Aggie's Music

I usually blab about film scores on this blog, but I don't mind the occasional tangent towards other interests. :)

Friday, January 26, 2007

Film Music: A Neglected Art (review)

My first intention was to buy the most recent books on film scoring so I would get more information of the genre as a whole, but it turns out I was going at it the wrong way. The earlier film books (during the time when the art itself wasn’t as popular as it is now) will concentrate on scores made in the 1940s and 50s, which is an excellent time to study. Recent film score books are good, but will take a lot more time to understand because of the expansion of technology beginning in the early 80s. These early books, such as Film Music: A Neglected Art (written by Roy M. Prendergast) are a great gift to present film composers.

Because this book was published in 1977, the door of the room filled with rapid synthesizer technology, huge-budget special effects films, and John Williams is immediately slammed shut on us. And trust me, it feels ever so peaceful. It’s like taking a drive out of the fast city and stopping by in a town filled with priceless memories. I’ve never read a film music book that really highlights the growth of scoring from the 30s-50s. This was the sparkling age of film scores. You had the really cool guys like Franz Waxman, Bernard Herrmann, Elmer Bernstein, Miklos Rozsa, and David Raksin... to name a few.

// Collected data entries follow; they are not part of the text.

-- ==== Sys2Proof/Tests/Slice0.lean ====
section
/-! SUPPORT. The model's own tests: the smoke test of WellFormed; one written-out word for each constructor's
decoding; single steps whose expected values are 95_test_vectors.md's (named by their ids there) or worked by
hand from the rule; and a witness for the hypotheses of each statement that has any. -/

namespace Sys2Proof.Tests

open Sys2Proof Sys2Proof.Machine

/-! ### Well-formedness: an ill-formed term for each check -/

theorem test_wf_packet_name_too_wide : (Instr.pktReset (2 ^ 64)).wf = false := by decide
theorem test_wf_instance_name_too_wide : (Instr.parse 0 (2 ^ 64)).wf = false := by decide
theorem test_wf_too_long :
    (Instr.pktCreate (List.replicate (Config.lenMax + 1) 0) 0).wf = false := by
  simp [Instr.wf]
theorem test_wf_handle_zero : (Instr.pktWr 0 (.handle .teop (some 0))).wf = false := by decide
theorem test_wf_handle_too_wide : (Instr.pktWr 0 (.handle .teop (some (2 ^ 64)))).wf = false := by decide
theorem test_wf_counter_too_wide : (Instr.pktWr 0 (.num (.copyCtr (2 ^ 64)) 0)).wf = false := by decide
theorem test_wf_signature_too_long :
    (Instr.pktWr 0 (.bytes .signature (List.replicate (Config.lenMax + 1) 0))).wf = false := by
  simp [Instr.wf, FieldWrite.wf, fitsWord]
theorem test_wf_sub_index_too_wide : (Instr.cfgWr 0 (.act (2 ^ 64)) 0 0 0).wf = false := by decide
theorem test_wf_row_index_too_wide : (Instr.cfgWr 0 .ea (2 ^ 64) 0 0).wf = false := by decide

/-! ### Decoding: words from the spec -/

/-- P1 row 0: value and mask words. -/
theorem test_decode_tcam :
    decode (.micro (.tcamMatch 7)) [0x0000000000000800, 0x000000FF0000FFFF] =
      .ok (.tcamMatch 7 ⟨0x0800, 0, 0, 0, 0, 0, 0, 0⟩ ⟨0xFFFF, 0, 0, 0xFF, 0, 0, 0, 0⟩) := by decide
/-- P3 row 3, P5 row 1: counter, version and 8-bit fields. -/
theorem test_decode_tcam_flags :
    decode (.micro (.tcamMatch 3)) [0x0000080100010000, 0x00000AFF00010000] =
      .ok (.tcamMatch 3 ⟨0, 1, 0, 1, 0, 0, 0, 1⟩ ⟨0, 1, 0, 0xFF, 0, 1, 0, 1⟩) := by decide
theorem test_decode_bare :
    decode (.micro .winSample) [] = .ok .winSample ∧ decode (.micro .tcamKey) [] = .ok .tcamKey ∧
    decode (.micro .tcamSelect) [] = .ok .tcamSelect := by decide
/-- P2 rows 0 and 1. -/
theorem test_decode_ea :
    decode (.micro .eaShift) [0x0500004C02403800] = .ok (.eaShift 14) ∧
    decode (.micro .eaArm16) [0x0500004C02403800] = .ok (.eaArm16 0) ∧
    decode (.micro .eaArm8_0) [0x0500004C02403800] = .ok (.eaArm8_0 9) ∧
    decode (.micro .eaArm8_1) [0x0500004C02403800] = .error .notSelected ∧
    decode (.micro .eaNxt) [0x0507D00C00005000] = .ok (.eaNxt 0x40 0x1F) ∧
    decode (.micro .eaBufreq) [0x0507D00C00005000] = .ok (.eaBufreq 20) ∧
    decode (.micro .eaDone) [0x0507D00C00005000] = .ok (.eaDone 0) := by decide
/-- P3 rows 0 and 2, E3, and by R104 a reload from source 1 with index 5. -/
theorem test_decode_ctr :
    decode (.micro .eaCtr) [0x0000004800800009] = .ok (.eaCtrLdi 2) ∧
    decode (.micro .eaCtr) [0x201] = .ok (.eaCtrLdi 0x80) ∧
    decode (.micro .eaCtr) [0x00000040000013FC] = .ok (.eaCtrAdd 0xFF) ∧
    decode (.micro .eaCtr) [0x17] = .ok (.eaCtrLds 5) := by decide
/-- By R104: bit 36, offset 9 in bits 33:28. -/
theorem test_decode_arm8_1 : decode (.micro .eaArm8_1) [0x1090000000] = .ok (.eaArm8_1 9) := by decide
/-- X1, X2, X3 slots in each lane's half; P2 row 1's `W0`. -/
theorem test_decode_ex32 :
    decode (.micro (.ex32 0)) [0x0000024100000131] = .ok (.actEx32_0 ⟨0, 12, 1, 0, 0⟩) ∧
    decode (.micro (.ex32 1)) [0x0000024100000131] = .ok (.actEx32_1 ⟨0, 16, 2, 0, 0⟩) ∧
    decode (.micro (.ex32 2)) [0x0000000000000971] = .ok (.actEx32_2 ⟨0, 28, 9, 0, 0⟩) ∧
    decode (.micro (.ex32 3)) [0x0000097100000000] = .ok (.actEx32_3 ⟨0, 28, 9, 0, 0⟩) := by decide
theorem test_decode_ex16 :
    decode (.micro (.ex16 0)) [0x000000000001FE0B] = .ok (.actEx16_0 ⟨1, 2, 0xFE, 1, 0⟩) ∧
    decode (.micro (.ex16 1)) [0x00000A0100000000] = .ok (.actEx16_1 ⟨0, 0, 10, 0, 0⟩) ∧
    decode (.micro (.ex16 2)) [0x0000000000000B09] = .ok (.actEx16_2 ⟨0, 2, 11, 0, 0⟩) ∧
    decode (.micro (.ex16 3)) [0x0001FE0B00000000] = .ok (.actEx16_3 ⟨1, 2, 0xFE, 1, 0⟩) := by decide
theorem test_decode_ex8 :
    decode (.micro (.ex8 0)) [0x0000152100001425] = .ok (.actEx8_0 ⟨0, 9, 20, 0, 0⟩) ∧
    decode (.micro (.ex8 1)) [0x0000152100001425] = .ok (.actEx8_1 ⟨0, 8, 21, 0, 0⟩) ∧
    decode (.micro (.ex8 2)) [0x0000000000060801] = .ok (.actEx8_2 ⟨0, 0, 8, 0, 3⟩) ∧
    decode (.micro (.ex8 3)) [0x0006080100000000] = .ok (.actEx8_3 ⟨0, 0, 8, 0, 3⟩) := by decide
/-- X7, X10, P2 row 1, Q1, Q2, Q2b, Q3; engine 1 by R107: bit 15, row 4 in bits 20:16. -/
theorem test_decode_w6 :
    decode (.micro .actDoff) [0x9] = .ok (.actDoff 1 4) ∧
    decode (.micro (.actCsum .e0)) [0xE00] = .ok (.actCsum0 3) ∧
    decode (.micro (.actCsum .e1)) [0xE00] = .error .notSelected ∧
    decode (.micro (.actCsum .e1)) [0x48000] = .ok (.actCsum1 4) ∧
    decode (.micro .actPri) [0x29000000] = .ok (.actPriImm 5) ∧
    decode (.micro .actPri) [0x28000000] = .error .notSelected ∧
    decode (.micro .actPri) [0x2E000000] = .error .notSelected ∧
    decode (.micro .actPri) [0x3D200000] = .ok (.actPriFld 0 5 7) := by decide
/-- C6a, C9, and P2's row with `add` in word 1. -/
theorem test_decode_csum :
    decode (.micro (.csumStart .e0)) [0x001C0000000FFFFF, 0] = .ok (.csumStart .e0) ∧
    decode (.micro (.csumAcc .e1)) [0x0007000080000000, 0xEDCB] =
      .ok (.csumAcc .e1 ⟨0x80000000, 0x10000, 1, 0xEDCB⟩) ∧
    decode (.micro (.csumZao .e0)) [0x00FC000000000003, 0] = .ok (.csumZao .e0 7) ∧
    decode (.micro (.csumZao .e0)) [0x0004000000000003, 0] = .error .notSelected ∧
    decode (.micro (.csumEnd .e1)) [0x00FC000000000003, 0] = .ok (.csumEnd .e1 7) := by decide
/-- The operation codes of R115; the operand words are the model's layout (log 14). -/
theorem test_decode_packet_commands :
    decode .port [0x00, 3, 1] = .ok (.parse 3 1) ∧
    decode .port [0x10, 0x2A, 2, 0xAB, 0xCD] = .ok (.pktCreate [0xAB, 0xCD] 0x2A) ∧
    decode .port [0x11, 4, 2, 15, 5, 1] = .ok (.pktClone 4 .mcC2c 15 5 1) ∧
    decode .port [0x12, 3] = .ok (.pktReset 3) ∧ decode .port [0x13, 3] = .ok (.pktSetEgress 3) ∧
    decode .port [0x14, 3] = .ok (.pktRetire 3) ∧
    decode .port [0x15, 3, 16, 1, 9] = .ok (.pktWr 3 (.handle (.phv .egr) (some 9))) := by decide
theorem test_decode_id_and_config_commands :
    decode .port [0x20, 3, 0x2A] = .ok (.pktId 3 0x2A) ∧ decode .port [0x21, 3, 2] = .ok (.pktType 3 2) ∧
    decode .port [0x22, 3, 0x2A, 2, 5] = .ok (.pktIdMcCpy 3 0x2A 2 5) ∧
    decode .port [0x23, 3, 0x2A, 1, 0] = .ok (.pktIdMirrCpy 3 0x2A 1 0) ∧
    decode .port [0x24, 3, 0x2A, 2, 5] = .ok (.pktIdMcC2c 3 0x2A 2 5) ∧
    decode .port [0x30, 0, 2, 0, 1, 0x531, 0] = .ok (.cfgWr 0 (.act 1) 0 0x531 0) := by decide
theorem test_decode_rejects :
    decode .port [0x01] = .error .reservedOpcode ∧ decode .port [0x114, 3] = .error .reservedBits ∧
    decode .port [0x21, 3, 16] = .error .operandRange ∧ decode .port [0x14] = .error .wordCount ∧
    decode .port [0x15, 3, 10, 0, 9] = .error .badOperand ∧ decode .port [] = .error .wordCount := by decide

/-! ### Small states -/

/-- Bytes `0, 1, …, n - 1`. -/
def ramp (n : Nat) : List Byte := (List.range n).map (BitVec.ofNat 8)
/-- Cleared parse registers. -/
def ps0 : ParseRegs := .cleared
/-- A parse of packet 0 at the loop head. -/
def run0 : Run := Run.start 0
/-- A packet of instance 0, PHV 1 behind its ingress view. -/
def pkt0 (b : List Byte) (ps : ParseRegs) : Packet :=
  { Packet.fresh b 0x2A 2 with owner := .inst 0, ing := { View.cleared with phv := some 1 }, ps := ps }
/-- The inactive row of R112 in the rows from `j` on, `n` of them. -/
def inactive : Nat → Nat → Memory (W64 × W64)
  | 0, _ => []
  | n + 1, j => (j, (0, 0x00000C0000000000)) :: inactive n (j + 1)
/-- Configuration of P1 with another EaRow and with engine 0 invoked on C6a's row: one TCAM row in use, every other
inactive, and a budget of 4. -/
def cfgEa (ea : W64) : InstCfg :=
  { InstCfg.reset with
    tcam := (0, (0x0000000000000800, 0x000000FF0000FFFF)) :: inactive 255 1
    ea := [(0, ea)]
    act := [(0, 0), (1, 0), (2, 0x0000000000000531), (3, 0), (4, 0), (5, 0), (6, 0x200)]
    csumRow0 := [(0, (0x001C0000000FFFFF, 0))], defOff16 := 12, maxIter := 4
    startWritten := true, offWritten := true, iterWritten := true }
/-- Configuration of P1 with engine 0 invoked. -/
def cfg0 : InstCfg := cfgEa 0x0000002000003800
/-- Instance 0 parsing packet 0. -/
def busy (b : List Byte) (ps : ParseRegs) (r : Run) : State :=
  { State.reset with
    insts := [{ dir := .ing, cfg := cfg0, snap := cfg0, run := some r }, Instance.reset .egr]
    packets := [(0, pkt0 b ps)], nextPkt := 1 }
/-- Its parse. -/
def parse (b : List Byte) (ps : ParseRegs) (r : Run) : Ctx :=
  { k := 0, pid := 0, params := .default, dir := .ing, snap := cfg0, run := r, pkt := pkt0 b ps, phvs := [] }
/-- The host with packet 0 of its own and both instances idle. -/
def idle (q : Packet) : State :=
  { State.reset with
    insts := [{ dir := .ing, cfg := cfg0, snap := .reset, run := none }, Instance.reset .egr]
    packets := [(0, { q with owner := .host })], nextPkt := 1 }
/-- What packet `p` is after an outcome. -/
def pktAfter (o : Host.Outcome State Fault Refusal) (p : Nat) : Option Packet :=
  match o with
  | .next t => t.packets.get p
  | .fault _ | .refused _ => none
/-- The parse registers of packet 0 after an outcome. -/
def psAfter (o : Host.Outcome State Fault Refusal) : Option ParseRegs := (pktAfter o 0).map Packet.ps
/-- Outcome and cause of packet 0 after an outcome. -/
def endAfter (o : Host.Outcome State Fault Refusal) : Option (ParseOutcome × Cause) :=
  (pktAfter o 0).map fun q => (q.outcome, q.cause)
/-- What instance 0 does after an outcome. -/
def runAfter (o : Host.Outcome State Fault Refusal) : Option Run :=
  match o with
  | .next t => t.insts.head?.bind Instance.run
  | .fault _ | .refused _ => none
/-- What container `d` of PHV 1 holds after an outcome. -/
def phvAfter (o : Host.Outcome State Fault Refusal) (d : BitVec 8) : Option PhvVal :=
  match o with
  | .next t => phvRead t.phvs 1 d
  | .fault _ | .refused _ => none
/-- The configuration of instance 0 after an outcome. -/
def cfgAfter (o : Host.Outcome State Fault Refusal) : Option InstCfg :=
  match o with
  | .next t => t.insts.head?.map Instance.cfg
  | .fault _ | .refused _ => none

I don’t want to go too deep into what the book gives you, but I’ll point out a few things that caught my interest. The book not only strikes key significances in film music, but also in the entire film industry... its highs and lows and its struggle with television's rising popularity. One chapter briefly mentions the effectiveness of Wagner’s leitmotif (from Ring des Nibelungen), which is still constantly used in film music today. One other fact I found very interesting was the ‘trade’ of prestigious composers (such as Arnold Schoenberg and Igor Stravinsky) for more advanced American recording equipment.

The book is filled with excerpts from scores such as Laura, Psycho, The Best Years of Our Lives, The Heiress, and The Man with the Golden Arm. Some scans are easier to follow, but others are a bit... scribbly, heh. Still, better scribbles than Beethoven’s rough work... oh man.

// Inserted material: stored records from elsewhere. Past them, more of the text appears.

-- ==== Sys2Proof/Machine/Checksum.lean ====
section
/-! DEFINITION. Hex digits (00_scope.md R16) and the two checksum functions (40_checksum_codec.md R120..R124). -/

namespace Sys2Proof.Machine

/-- is_hex: '0'..'9', 'A'..'F', 'a'..'f' (00_scope.md R16). -/
def isHex (b : Byte) : Bool :=
  (0x30#8 ≤ b && b ≤ 0x39#8) || (0x41#8 ≤ b && b ≤ 0x46#8) || (0x61#8 ≤ b && b ≤ 0x66#8)

/-- hexval, on a byte that satisfies is_hex (00_scope.md R16). -/
def hexVal (b : Byte) : Byte :=
  if b ≤ 0x39#8 then b - 0x30#8 else if b ≤ 0x46#8 then b - 0x37#8 else b - 0x57#8

/-- hex4: four digits, the first most significant (00_scope.md R16). -/
def hex4 (c0 c1 c2 c3 : Byte) : Half :=
  (hexVal c0).setWidth 16 * 4096#16 + (hexVal c1).setWidth 16 * 256#16 + (hexVal c2).setWidth 16 * 16#16
    + (hexVal c3).setWidth 16

/-- The 16-bit wrapping sum of byte values (40_checksum_codec.md R120). -/
def byteSum (bytes : List Byte) : Half := bytes.foldl (fun sum b => sum + b.setWidth 16) 0#16

/-- Complement the 16-bit sum and add 1; the carry out of bit 15 is discarded (40_checksum_codec.md R120, R121). -/
def complementSum (sum : Half) : Half := ~~~sum + 1#16

/-- frame_checksum (40_checksum_codec.md R120). -/
def frameChecksum (bytes : List Byte) : Half := complementSum (byteSum bytes)

/-- length_checksum (40_checksum_codec.md R122): the nibble sum is masked to 4 bits, complemented within 4 bits, and 1 is
added; the carry is dropped (R123). -/
def lengthChecksum (v : BitVec 12) : Half :=
  (~~~(v.extractLsb' 0 4 + v.extractLsb' 4 4 + v.extractLsb' 8 4) + 1#4) ++ v

/-- LEN_OK (40_checksum_codec.md R124). -/
def lenOk (f : Half) : Bool := lengthChecksum (f.extractLsb' 0 12) = f

end Sys2Proof.Machine
end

I really enjoyed the chapter regarding music in animated film and cartoons. It deals a lot with Chuck Jones’ approach to music on paper, the relation between cartoon music and opera buffa (18th-century opera), and the goods delivered by Scott Bradley. I’ll go into more depth on this chapter in my next post (with scans and clips) because I like making musical comparisons, and this particular topic (cartoon animation) astounds me the most.

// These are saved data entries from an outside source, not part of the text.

/-! The telemetry decoder -/

/-- R262, R154..R157, R159, R161, R162: the VALIDATING period of a VALID frame commits every field of the reading and the
capacity, sets res_valid, resets pos and ends the poll with OK. R261, R330, R331: poll_t counts the period's tick and step_t
keeps; R324: so do send_idx, rx_n, rx_state and RXB. -/
def Obligations.SuccessCommitsReading : Prop :=
  ∀ (s : State) (f : List Byte), s.fsm = .validating → s.input.rst = false → s.frame = some f →
    s.rxN ≤ s.params.rxBufMax → (validate s.params (some f)).reason = .valid →
    ∃ t, step s = .next t
      ∧ t.res.soc.toNat = numberAt f (13 + 2)
      ∧ t.res.volt.toNat = numberAt f (13 + 6)
      ∧ (∀ i : Fin 16, (t.res.cell[i.val]).toNat = numberAt f (13 + 12 + 4 * i.val))
      ∧ t.res.tenv.toNat = numberAt f (13 + 76)
      ∧ t.res.tcell.toNat = numberAt f (13 + 80)
      ∧ t.res.tmos.toNat = numberAt f (13 + 84)
      ∧ (∀ j : Fin 4, (t.res.taux[j.val]).toNat = numberAt f (13 + 90 + 4 * j.val))
      ∧ t.res.cur.toNat = numberAt f (13 + 106)
      ∧ t.res.soh.toNat = numberAt f (13 + 114)
      ∧ t.capRaw.toNat = numberAt f (13 + 124)
      ∧ t.res.energy.toNat = numberAt f (13 + 6) * numberAt f (13 + 124)
      ∧ t.resValid = true ∧ t.pos = 0 ∧ endedWith .ok s.attempts t
      ∧ t.pollT.toNat = min (s.pollT.toNat + s.input.tick.toNat) (2 ^ 24 - 1) ∧ t.stepT = s.stepT
      ∧ sameBuffers s t ∧ sameHostRegisters s t

/-- R158: the current is the field at body offset 106 kept as a 16-bit pattern, and CUR_RAW shows raw − 65536 where raw
exceeds 32767 and raw otherwise, sign-extended to 32 bits. -/
def Obligations.CurrentReadsSigned : Prop :=
  (∀ f : List Byte, (readingOf f).cur = hex4 (charAt f 119) (charAt f 120) (charAt f 121) (charAt f 122))
  ∧ ∀ s : State, (s.readReg 0x12#6).toInt
      = if 32767 < s.res.cur.toNat then (s.res.cur.toNat : Int) - 65536 else (s.res.cur.toNat : Int)

/-- R162: the energy is the exact product of the two raw values and never wraps. -/
def Obligations.EnergyIsExactProduct : Prop :=
  ∀ volt cap : Half, (energyOf volt cap).toNat = volt.toNat * cap.toNat ∧ (energyOf volt cap).toNat ≤ 0xFFFE0001

/-- R163: characters of a body outside the decoded windows do not affect any result register. -/
def Obligations.CharactersOutsideWindowsDoNotMatter : Prop :=
  ∀ f g : List Byte, (∀ o, inWindow o → charAt f (13 + o) = charAt g (13 + o)) →
    readingOf f = readingOf g ∧ capacityOf f = capacityOf g

/-! The periods of a poll -/

/-- R256, R224: a SENDING period, with its events in the spec's order: a write error, the end of the drain, the outer
deadline, the step timeout, or none of them. -/
def Obligations.SendingPeriodEvents : Prop :=
  ∀ (s : State) (req : List Byte), s.fsm = .sending → s.input.rst = false → s.request = some req →
    s.rxN ≤ s.params.rxBufMax →
    ∃ t, step s = .next t
      ∧ t.sendIdx = s.sendIdx + (if s.sendIdx < req.length ∧ s.input.txReady = true then 1 else 0)
      ∧ t.pollT.toNat = min (s.pollT.toNat + s.input.tick.toNat) (2 ^ 24 - 1)
      ∧ t.pos = s.pos ∧ t.resValid = s.resValid ∧ sameReading s t ∧ sameDiagnostics s t ∧ sameHostRegisters s t
      ∧ (if s.input.txErr = true then
          endedWith .failTransportIo s.attempts t ∧ t.stepT = BitVec.ofNat 16 (s.stepT.toNat + s.input.tick.toNat)
        else if s.sendIdx = req.length ∧ s.input.txDrained = true then
          t.fsm = .awaiting ∧ t.stepT = 0#16 ∧ t.attempts = s.attempts ∧ noResponse s t
        else if outerDeadline s then
          endedWith .failPollTimeout s.attempts t ∧ t.stepT = BitVec.ofNat 16 (s.stepT.toNat + s.input.tick.toNat)
        else if stepDeadline s then
          endedWith .failStepTimeout s.attempts t ∧ t.stepT = BitVec.ofNat 16 (s.stepT.toNat + s.input.tick.toNat)
        else
          t.fsm = .sending ∧ t.stepT = BitVec.ofNat 16 (s.stepT.toNat + s.input.tick.toNat)
            ∧ t.attempts = s.attempts ∧ noResponse s t)

/-- R258, R259, R260: an AWAITING period after its capture step, with its events in the spec's order: a complete frame, a
null response or rx_err, the outer deadline, the step timeout, or none of them. -/
def Obligations.AwaitingPeriodEvents : Prop :=
  ∀ s : State, s.fsm = .awaiting → s.input.rst = false → s.rxN ≤ s.params.rxBufMax →
    ∃ t, step s = .next t
      ∧ t.sendIdx = s.sendIdx
      ∧ t.stepT = BitVec.ofNat 16 (s.stepT.toNat + s.input.tick.toNat)
      ∧ t.pollT.toNat = min (s.pollT.toNat + s.input.tick.toNat) (2 ^ 24 - 1)
      ∧ t.pos = s.pos ∧ t.resValid = s.resValid ∧ sameReading s t ∧ sameDiagnostics s t ∧ sameHostRegisters s t
      ∧ (if frameComplete s then
          t.fsm = .validating ∧ t.rxState = .complete ∧ t.attempts = s.attempts ∧ noResponse s t
        else if responseNull s ∨ s.input.rxErr = true then
          t.fsm = .validating ∧ t.rxState = .null ∧ t.attempts = s.attempts ∧ noResponse s t
        else if outerDeadline s then endedWith .failPollTimeout s.attempts t ∧ t.rxState = .capturing
        else if stepDeadline s then endedWith .failStepTimeout s.attempts t ∧ t.rxState = .capturing
        else t.fsm = .awaiting ∧ t.rxState = .capturing ∧ t.attempts = s.attempts ∧ noResponse s t)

I’m telling you, this book took my new-found love for classical film scores to a whole new level. I learned a lot of nifty stuff, and am recommending it to those who are interested in that particular period as well. I put an amazon link below; it’s at an extremely sweet price. Buy it and learn about the REALLY good stuff!

Thursday, January 18, 2007

A quick concern from yours truly.

I always thought a symphony concert was better than a rock concert for a few reasons:

(1) You get around twenty times the amount of players and instruments on stage compared to that of a rock band.
(2) With #1 said, despite the greater amount of instruments on stage, I can still keep at ease with the fact that my ears will remain virgin while speakers on a band stage will penetrate them enormously.
(3) With all that noise and damage, rock concerts still don't have classy intermissions to give our ears a break. They don't serve wine either.
(4) I don't get a damn program after a rock concert. Instead, I have to buy a 40 dollar t-shirt to remember that I was even there in the first place.

Yeh, I'm really concerned with the ears of our children. It's not only all those concerts, it's also the abuse of volume control on CD Players, iPods, etc. My simple message is this: once you damage your ears, they will never heal. They're not like skin cells. Beethoven got away with amazing work because he already had such a heavily trained inner ear... his inner ear is better than the majority of the world's who can hear a tune. Nevertheless, you will not be the next Beethoven. I'm not saying rock is bad (or maybe I am), but I want to know that music will forever be heard. Be good to your ears.

Just a little vent.. perhaps a big exaggerated, but I also needed a new post here... baaadly. I watched a lot of classic films over the holidays, though. I can't wait to kill some time and write all about their scores. Bye!